Meski tinggal di rumah bambu sederhana, Artita tidak pernah merasa minder. Ia justru menjadikan kondisi itu sebagai motivasi untuk belajar lebih keras. Ayahnya selalu menyemangatinya setiap pagi, meski harus berangkat ke ladang tanpa sarapan. Ibunya, meski sering sakit, tetap mendampingi Artita belajar di malam hari. Mereka tidak punya televisi, sehingga rumah selalu tenang untuk belajar. Kadang, Artita harus menyalin ulang materi pelajaran karena buku pinjamannya sudah lusuh. Ia terbiasa mengulang pelajaran dengan membaca keras-keras agar lebih paham. Saat nilai ujiannya terus naik, guru-guru di sekolah ikut memberi semangat. Mereka yakin, anak seperti Artita harus mendapatkan kesempatan kuliah. Ketekunan itu dibayar lunas dengan diterimanya ia di kampus impian.

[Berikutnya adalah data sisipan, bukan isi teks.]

/-- A push of a generic instance sets its slot, a pop clears it, and a step that is no power-up runs a push. -/
theorem witness_ValidFlagsChangeOnlyByTheirOperation_rb :
    (∃ (t : State) (b b' : RingBuffer Record) (x y : Slot Record), exec .rbPush (by_ isr ready) = .next t
        ∧ ready.rb[0]? = some b ∧ t.rb[0]? = some b' ∧ b.slots[0]? = some x ∧ b'.slots[0]? = some y
        ∧ x.valid = false ∧ y.valid = true)
      ∧ (∃ (t : State) (b b' : RingBuffer Record) (x y : Slot Record), exec .rbPop (inCs full) = .next t
        ∧ full.rb[0]? = some b ∧ t.rb[0]? = some b' ∧ b.slots[b.rd]? = some x ∧ b'.slots[b.rd]? = some y
        ∧ x.valid = true ∧ y.valid = false)
      ∧ (∃ t : State, step (pending (cmd isr 2)) = .next t ∧ t.rb ≠ (pending (cmd isr 2)).rb)
      ∧ ∀ c : Choice, (pending (cmd isr 2)).choose (pending (cmd isr 2)).inputs = some c → c.chosen ≠ .powerUp :=
  ⟨⟨_, _, _, _, _, rfl, rfl, rfl, rfl, rfl, rfl, rfl⟩, ⟨_, _, _, _, _, rfl, rfl, rfl, rfl, rfl, rfl, rfl⟩,
    ⟨_, rfl, by decide⟩, fun c h => by
      rw [witness_StepRunsTheDecodedCommand.1] at h
      obtain rfl := Option.some.inj h
      exact Input.noConfusion⟩

/-- RB.INIT and CANRX.INIT change a phase; a push at a READY instance is a step that is no power-up. -/
theorem witness_PhaseMovesOnlyFromUninitToReady :
    (∃ (t : State) (b b' : RingBuffer Record), exec .rbInit (by_ .startup up) = .next t ∧ up.rb[0]? = some b ∧ t.rb[0]? = some b' ∧ b'.phase ≠ b.phase)
      ∧ (∃ t : State, exec .canrxInit (by_ .startup up) = .next t ∧ (t.can.buf .can1).phase ≠ (up.can.buf .can1).phase)
      ∧ (∃ t : State, step (pending (cmd isr 2)) = .next t) ∧ (∀ c : Choice, (pending (cmd isr 2)).choose (pending (cmd isr 2)).inputs = some c →
          c.chosen ≠ .powerUp) ∧ ((pending (cmd isr 2)).can.buf .can0).phase = .ready :=
  ⟨⟨_, _, _, rfl, rfl, rfl, by decide⟩, ⟨_, rfl, by decide⟩, ⟨_, rfl⟩,
    fun c h => by
      rw [witness_StepRunsTheDecodedCommand.1] at h
      obtain rfl := Option.some.inj h
      exact Input.noConfusion, rfl⟩

theorem witness_CallerRegionsAreNeverWritten :
    (∃ t : State, step (sending .copy 1) = .next t) ∧ ∀ (c : Choice) (ref : Nat) (bytes : List Byte),
      (sending .copy 1).choose (sending .copy 1).inputs = some c → c.chosen ≠ .lendCaller ref bytes :=
  ⟨⟨_, rfl⟩, fun _ _ _ h => absurd h (by simp [sending, ready, up, State.initial, State.choose])⟩

/-- A send in progress, with the lends of its frame image and of another region pending: a next state, where the other
region is the one lent. -/
theorem witness_CallerRegionsAreNeverWritten_send :
    ∃ t : State, step { sending .acquire 1 with inputs := [.lendCaller 0 [9], .lendCaller 1 [9]] } = .next t
      ∧ (sending .acquire 1).eth.fsm ≠ .idle ∧ t.eth.fsm ≠ .idle
      ∧ t.caller = [Region.ofBytes f15, Region.ofBytes [9]] := ⟨_, rfl, by decide, by decide, by decide⟩

theorem witness_DriverRegionsAreWrittenOnlyByCopy :
    ∃ t : State, (sending .copy 1).storesWf ∧ step (sending .copy 1) = .next t
      ∧ (∀ (c : Choice) (bytes : List Byte), (sending .copy 1).choose (sending .copy 1).inputs = some c →
          c.chosen ≠ .lendDriver 0 bytes)
      ∧ RegionStore.byte? t.driver 0 0 ≠ RegionStore.byte? (sending .copy 1).driver 0 0 :=
  ⟨_, sending_storesWf _ _, rfl, fun _ _ h => absurd h (by simp [sending, ready, up, State.initial, State.choose]),
    by decide⟩

/-- Inside the critical section a send is chosen before the PRODUCER's command that waits. -/
theorem witness_CriticalSectionMasksEveryProducer :
    ∃ c : Choice, ({ ready with cs := true, inputs := [.command (cmd isr 2), .command (cmd .consumer 0x21)] } : State).choose
        [.command (cmd isr 2), .command (cmd .consumer 0x21)] = some c
      ∧ c.chosen = .command (cmd .consumer 0x21) := ⟨_, rfl, rfl⟩

/-- A command of each agent is chosen: STARTUP's before the loop, a PRODUCER's outside the critical section, the
CONSUMER's outside a send; the push of a PRODUCER that there is not waits. -/
theorem witness_OnlyAgentsThatMayStepAreTaken :
    (∃ c : Choice, up.choose [.command (cmd (.producer (.rb 1)) 2), .command (cmd .startup 1)] = some c
        ∧ c.chosen = .command (cmd .startup 1))
      ∧ (∃ c : Choice, (sending .acquire 1).choose [.command (cmd .consumer 0x21), .command (cmd isr 2)] = some c
        ∧ c.chosen = .command (cmd isr 2))
      ∧ ∃ c : Choice, (inCs full).choose [.command (cmd isr 2), .command (cmd .consumer 3)] = some c
        ∧ c.chosen = .command (cmd .consumer 3) := ⟨⟨_, rfl, rfl⟩, ⟨_, rfl, rfl⟩, ⟨_, rfl, rfl⟩⟩

/-- The CONSUMER's first step, by CS_ENTER and by a command; and a step after it with instances still UNINIT. -/
theorem witness_StartupIsLeftForGood :
    (∃ (t : State) (c : Choice), ({ up with inputs := [.csEnter] } : State).choose [.csEnter] = some c
        ∧ step { up with inputs := [.csEnter] } = .next t ∧ c.chosen = .csEnter)
      ∧ (∃ (t : State) (c : Choice), (pending (cmd .consumer 0x21)).choose (pending (cmd .consumer 0x21)).inputs = some c
        ∧ step (pending (cmd .consumer 0x21)) = .next t ∧ c.chosen = .command (cmd .consumer 0x21))
      ∧ ∃ t : State, step { up with task := .consumer } = .next t
        ∧ (∀ c : Choice, ({ up with task := .consumer } : State).choose up.inputs = some c → c.chosen ≠ .powerUp)
        ∧ (up.can.buf .can0).phase = .uninit :=
  ⟨⟨_, _, rfl, rfl, rfl⟩, ⟨_, _, rfl, rfl, rfl⟩, _, rfl,
    fun _ h => absurd h (by simp [up, State.initial, State.choose]), rfl⟩

/-- While a send waits for the driver, a PRODUCER's command is chosen. -/
theorem witness_ConsumerWaitsForItsSend :
    ∃ (c : Choice) (t : State), ({ sending .acquire 1 with inputs := [.csEnter, .command (cmd isr 2)] } : State).choose
        [.csEnter, .command (cmd isr 2)] = some c
      ∧ (sending .acquire 1).eth.fsm ≠ .idle
      ∧ step { sending .acquire 1 with inputs := [.csEnter, .command (cmd isr 2)] } = .next t
      ∧ c.chosen = .command (cmd isr 2) := ⟨_, _, rfl, by decide, rfl, rfl⟩

theorem witness_SendWaitsOnlyForTheDriver (f : EthFsm) :
    (sending f 1).ended = false ∧ (sending f 1).faulted = none ∧ (sending f 1).choose (sending f 1).inputs = none
      ∧ (sending f 1).eth.fsm = f :=
  ⟨rfl, rfl, rfl, rfl⟩

/-- A permitted push, read and send right after power-up. -/
theorem witness_OperationsBeforeInitFault :
    (permitted .rbPush (cmd isr 2).issuer (cmd isr 2).port false = true ∧ (cmd isr 2).port < small.rb.length)
      ∧ permitted (.canrxRead 1) .consumer 0 true = true
      ∧ permitted (.canrxWrite 1) (isrCan .can1) 0 false = true
      ∧ (permitted .ethtxSend (cmd .consumer 0x21).issuer 0 false = true ∧ 14 < (cmd .consumer 0x21).ops.len.toNat
        ∧ (cmd .consumer 0x21).ops.len.toNat ≤ RegionStore.size up.caller (cmd .consumer 0x21).ops.frame) := by decide

theorem witness_PowerUpForgetsTheBlock :
    full.ended = false ∧ ({ full with inputs := [.powerUp, .csEnter] } : State).inputs = .powerUp :: [.csEnter] := ⟨rfl, rfl⟩

/-- A push into a READY instance is a step from a state with its shape and its rings sound. -/
theorem witness_EveryStepKeepsTheOccupancy :
    ∃ t : State, (pending (cmd isr 2)).shapeFixed ∧ (pending (cmd isr 2)).ringsSound ∧ step (pending (cmd isr 2)) = .next t :=
  ⟨_, ⟨by decide, by decide, by decide, by decide⟩, ready_ringsSound, rfl⟩

theorem witness_EveryStepKeepsTheShape :
    ∃ t : State, ({ full with inputs := [.command (cmd .consumer 4)] } : State).shapeFixed
      ∧ step { full with inputs := [.command (cmd .consumer 4)] } = .next t :=
  ⟨_, ⟨by decide, by decide, by decide, by decide⟩, rfl⟩

theorem witness_EveryStepKeepsTheRegionsCanonical :
    ∃ t : State, (sending .copy 1).storesWf ∧ step (sending .copy 1) = .next t := ⟨_, sending_storesWf _ _, rfl⟩

theorem witness_EveryStepKeepsTheSendConsistent :
    ∃ t : State, (sending .copy 1).sendConsistent ∧ step (sending .copy 1) = .next t := ⟨_, sending_sendConsistent, rfl⟩

theorem witness_EveryStepKeepsTheFramesWellFormed :
    ∃ t : State, ({ full with inputs := [.command (cmd (isrCan .can1) 0x112)] } : State).framesWellFormed
      ∧ step { full with inputs := [.command (cmd (isrCan .can1) 0x112)] } = .next t :=
  ⟨_, fun c _ => by cases c <;> decide, rfl⟩

theorem witness_EveryStepKeepsTheRecordSize :
    ∃ t : State, (pending (cmd isr 2)).recordsSized ∧ step (pending (cmd isr 2)) = .next t := by
  refine ⟨_, ⟨by decide, fun i b q hb hq sl hsl => ?_⟩, rfl⟩
  match i with
  | 0 =>
    obtain rfl := Option.some.inj hb
    obtain rfl := Option.some.inj hq
    revert sl
    decide
  | i + 1 => exact absurd hb (by simp [pending, ready, up, State.initial, RingBuffer.powerUpAll, small])

/-- The CONSUMER's first step leaves the initialisation code, and a STARTUP command stays in it. -/
theorem witness_EveryStepKeepsTheTaskOrder :
    (∃ t : State, ({ up with inputs := [.csEnter] } : State).taskOrder ∧ step { up with inputs := [.csEnter] } = .next t
        ∧ t.task = .consumer ∧ t.cs = true)
      ∧ ∃ t : State, (pending (cmd .startup 4)).taskOrder ∧ step (pending (cmd .startup 4)) = .next t
        ∧ t.task = .startup :=
  ⟨⟨_, fun _ => ⟨rfl, rfl⟩, rfl, rfl, rfl⟩, _, fun _ => ⟨rfl, rfl⟩, rfl, rfl⟩

theorem witness_InvariantsHoldAtPowerUp : small.wellFormed = true := by decide

/-- A sound block, which steps; and with a pop at a port of no instance, which is refused. -/
theorem witness_SoundBlockNeverGetsStuck :
    (full.ended = false ∧ full.faulted = none ∧ full.ringsSound)
      ∧ step { full with inputs := [.command { cmd .consumer 3 with port := 1 }] } = .refused (.noSuchPort 1) :=
  ⟨⟨rfl, rfl, full_ringsSound⟩, rfl⟩

/-- At the end of a run a region may still be lent. -/
theorem witness_EndOfRunIsQuiet :
    ∃ t : State, ({ full with inputs := [.lendCaller 0 [1]] } : State).endOfRun
      ∧ Input.powerUp ∉ ({ full with inputs := [.lendCaller 0 [1]] } : State).inputs
      ∧ step { full with inputs := [.lendCaller 0 [1]] } = .next t :=
  ⟨_, ⟨rfl, rfl, rfl, rfl, by decide⟩, by decide, rfl⟩

/-- The same with nothing pending at all. -/
theorem witness_EndOfRunIsQuiet_regions :
    ∃ t : State, full.endOfRun ∧ step full = .next t ∧ ∀ (c : Choice) (ref : Nat) (bytes : List Byte),
      full.choose full.inputs = some c → c.chosen ≠ .lendCaller ref bytes ∧ c.chosen ≠ .lendDriver ref bytes :=
  ⟨_, ⟨rfl, rfl, rfl, rfl, by decide⟩, rfl,
    fun _ _ _ h => absurd h (by simp [full, ready, up, State.initial, State.choose])⟩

“Simak juga: DPRD Perindo Ulurkan Tangan untuk Balita Manggarai Timur”
Kabar bahwa Artita diterima di UGM tanpa biaya kuliah menyebar cepat. Guru-guru mengumumkannya di halaman sekolah saat upacara. Murid-murid bersorak bangga. Kepala sekolah bahkan mengajak semua siswa untuk menjadikan Artita sebagai contoh. Di kampungnya, warga berkumpul di rumah Artita malam itu. Mereka membawa makanan sederhana sebagai tanda syukur. Banyak yang terharu melihat perjuangan panjangnya membuahkan hasil. Bahkan beberapa tetangga ikut menyumbang uang untuk keperluan keberangkatan ke Yogyakarta. Dukungan itu menjadi bukti bahwa keberhasilan seseorang bisa mengangkat semangat seluruh komunitas. Bagi mereka, Artita bukan hanya anak pintar, tapi simbol harapan baru.

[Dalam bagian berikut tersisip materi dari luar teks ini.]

def Opnd.code : Opnd → Nat
  | .v n => n.val
  | .s n => 96 + n.val
  | .l n => 112 + n.val
  | .vz => 116
  | .lane => 117
  | .tix => 118
  | .wix => 119

/-- The 6-bit source of a compact instruction (R30, R31). -/
def copnd? (n : Nat) : Except DecErr Opnd :=
  if h : n < 32 then .ok (.v ⟨n, by omega⟩)
  else if h : n - 32 < 16 then .ok (.s ⟨n - 32, h⟩)
  else if h : n - 48 < 4 then .ok (.l ⟨n - 48, h⟩)
  else if n = 52 then .ok .vz
  else .error .operand

def Opnd.ccode : Opnd → Nat
  | .v n => n.val
  | .s n => 32 + n.val
  | .l n => 48 + n.val
  | .vz => 52
  | .lane => 53
  | .tix => 54
  | .wix => 55

/-- A number below a bound, or ILLEGAL. -/
def fin? (k n : Nat) : Except DecErr (Fin k) :=
  if h : n < k then .ok ⟨n, h⟩ else .error .illegal

/-- An s-register code, or OPERAND (R47). -/
def sreg? (n : Nat) : Except DecErr (Fin 16) :=
  if h : 96 ≤ n ∧ n - 96 < 16 then .ok ⟨n - 96, h.2⟩ else .error .operand

/-- The member mask of format W: 17..31 raise OPERAND (R47). -/
def mask? (n : Nat) : Except DecErr Mask :=
  if h : n < 16 then .ok (.sreg ⟨n, h⟩) else if n = 16 then .ok .all else .error .operand

def Mask.code : Mask → Nat
  | .sreg n => n.val
  | .all => 16

/-- The op7 field of BAR and BARW: an s-register or vz, anything else OPERAND (R80). -/
def barDest? (n : Nat) : Except DecErr (Option (Fin 16)) :=
  if h : 96 ≤ n ∧ n - 96 < 16 then .ok (some ⟨n - 96, h.2⟩) else if n = 116 then .ok none else .error .operand

def barDestCode : Option (Fin 16) → Nat
  | some k => 96 + k.val
  | none => 116

/-- A function code that does not exist in a group is ILLEGAL. -/
def illegal {α : Type} : Except DecErr α := .error .illegal

def Size.code : Size → Nat
  | .b8 => 0
  | .b16 => 1
  | .b32 => 2
  | .b64 => 3
  | .b128 => 4

def Size.of? (n : Nat) : Except DecErr Size :=
  if n = 0 then .ok .b8
  else if n = 1 then .ok .b16
  else if n = 2 then .ok .b32
  else if n = 3 then .ok .b64
  else if n = 4 then .ok .b128
  else .error .illegal

def BufSpace.code : BufSpace → Nat
  | .abuf => 0
  | .cbuf => 1
  | .wbuf => 2

def BufSpace.of? (n : Nat) : Except DecErr BufSpace :=
  if n = 0 then .ok .abuf
  else if n = 1 then .ok .cbuf
  else if n = 2 then .ok .wbuf
  else .error .illegal

def ICond.code : ICond → Nat
  | .eq => 0
  | .ne => 1
  | .lt => 2
  | .le => 3
  | .gt => 4
  | .ge => 5
  | .lo => 6
  | .ls => 7
  | .hi => 8
  | .hs => 9

def ICond.of? (n : Nat) : Except DecErr ICond :=
  if n = 0 then .ok .eq
  else if n = 1 then .ok .ne
  else if n = 2 then .ok .lt
  else if n = 3 then .ok .le
  else if n = 4 then .ok .gt
  else if n = 5 then .ok .ge
  else if n = 6 then .ok .lo
  else if n = 7 then .ok .ls
  else if n = 8 then .ok .hi
  else if n = 9 then .ok .hs
  else .error .illegal

def FCond.code : FCond → Nat
  | .eq => 0
  | .ne => 1
  | .lt => 2
  | .le => 3
  | .gt => 4
  | .ge => 5
  | .uo => 6
  | .or => 7

def FCond.of? (n : Nat) : Except DecErr FCond :=
  if n = 0 then .ok .eq
  else if n = 1 then .ok .ne
  else if n = 2 then .ok .lt
  else if n = 3 then .ok .le
  else if n = 4 then .ok .gt
  else if n = 5 then .ok .ge
  else if n = 6 then .ok .uo
  else if n = 7 then .ok .or
  else .error .illegal

def Rnd.code : Rnd → Nat
  | .rne => 0
  | .rz => 1
  | .rd => 2
  | .ru => 3
  | .rs => 4
  | .rk => 7

def Rnd.of? (n : Nat) : Except DecErr Rnd :=
  if n = 0 then .ok .rne
  else if n = 1 then .ok .rz
  else if n = 2 then .ok .rd
  else if n = 3 then .ok .ru
  else if n = 4 then .ok .rs
  else if n = 7 then .ok .rk
  else .error .illegal

def RndInt.code : RndInt → Nat
  | .rne => 0
  | .rz => 1
  | .rd => 2
  | .ru => 3

def RndInt.of? (n : Nat) : Except DecErr RndInt :=
  if n = 0 then .ok .rne
  else if n = 1 then .ok .rz
  else if n = 2 then .ok .rd
  else if n = 3 then .ok .ru
  else .error .illegal

def CaddTy.code : CaddTy → Nat
  | .s32 => 0
  | .s64 => 1
  | .f32 => 2
  | .f64 => 3

def CaddTy.of? (n : Nat) : Except DecErr CaddTy :=
  if n = 0 then .ok .s32
  else if n = 1 then .ok .s64
  else if n = 2 then .ok .f32
  else if n = 3 then .ok .f64
  else .error .illegal

def CtwoTy.code : CtwoTy → Nat
  | .f32 => 2
  | .f64 => 3

def CtwoTy.of? (n : Nat) : Except DecErr CtwoTy :=
  if n = 2 then .ok .f32
  else if n = 3 then .ok .f64
  else .error .illegal

def CmmTy.code : CmmTy → Nat
  | .s32 => 0
  | .z32 => 4
  | .f32 => 2
  | .f64 => 3

def CmmTy.of? (n : Nat) : Except DecErr CmmTy :=
  if n = 0 then .ok .s32
  else if n = 4 then .ok .z32
  else if n = 2 then .ok .f32
  else if n = 3 then .ok .f64
  else .error .illegal

def BitTy.code : BitTy → Nat
  | .b32 => 0
  | .b64 => 1
  | .b128 => 4

def BitTy.of? (n : Nat) : Except DecErr BitTy :=
  if n = 0 then .ok .b32
  else if n = 1 then .ok .b64
  else if n = 4 then .ok .b128
  else .error .illegal

def CaffTy.code : CaffTy → Nat
  | .f32 => 2
  | .f64 => 3

def CaffTy.of? (n : Nat) : Except DecErr CaffTy :=
  if n = 2 then .ok .f32
  else if n = 3 then .ok .f64
  else .error .illegal

def CbitTy.code : CbitTy → Nat
  | .and32 => 0
  | .or32 => 1
  | .xor32 => 2
  | .and64 => 4
  | .or64 => 5
  | .xor64 => 6

def CbitTy.of? (n : Nat) : Except DecErr CbitTy :=
  if n = 0 then .ok .and32
  else if n = 1 then .ok .or32
  else if n = 2 then .ok .xor32
  else if n = 4 then .ok .and64
  else if n = 5 then .ok .or64
  else if n = 6 then .ok .xor64
  else .error .illegal

def ModwTy.code : ModwTy → Nat
  | .b32 => 2
  | .b64 => 3

def ModwTy.of? (n : Nat) : Except DecErr ModwTy :=
  if n = 2 then .ok .b32
  else if n = 3 then .ok .b64
  else .error .illegal

def SatomFn.code : SatomFn → Nat
  | .addS32 => 0
  | .minS32 => 1
  | .maxS32 => 2
  | .minZ32 => 3
  | .maxZ32 => 4
  | .and => 5
  | .or => 6
  | .xor => 7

Meskipun terbebas dari UKT, Artita tetap menghadapi tantangan finansial. Biaya hidup di Yogyakarta tentu lebih tinggi dibanding desanya. Ia mulai mencari informasi beasiswa lain, termasuk bantuan tempat tinggal dan subsidi makanan. Ia juga tertarik mengikuti program kerja paruh waktu di lingkungan kampus. Artita tahu bahwa perjuangan belum selesai. Ia sedang belajar mengatur keuangan, beradaptasi dengan lingkungan baru, dan menjaga fokus akademik. Namun, ia tetap tenang dan yakin bisa menjalani semua itu. Dengan pengalaman bertahan di tengah kesulitan, ia merasa siap menghadapi tantangan apapun. Semangat itu membuatnya makin dihormati, baik oleh teman maupun dosen barunya.
Kisah Artita menjadi bahan cerita motivasi di banyak sekolah menengah. Guru-guru menggunakan ceritanya untuk membuktikan bahwa masuk universitas negeri tanpa biaya itu mungkin. Artita sendiri beberapa kali diundang ke sekolah asalnya untuk berbagi pengalaman. Ia menyampaikan bahwa kunci utama bukan uang, tetapi ketekunan dan kejujuran dalam proses. Ia mendorong adik-adik kelasnya untuk terus belajar dan tidak putus harapan walau kondisi terbatas. Bagi Artita, masuk UGM bukan akhir perjuangan, tapi awal tanggung jawab baru. Ia bertekad untuk lulus tepat waktu dan kembali ke desanya sebagai dokter hewan yang bisa membantu petani setempat.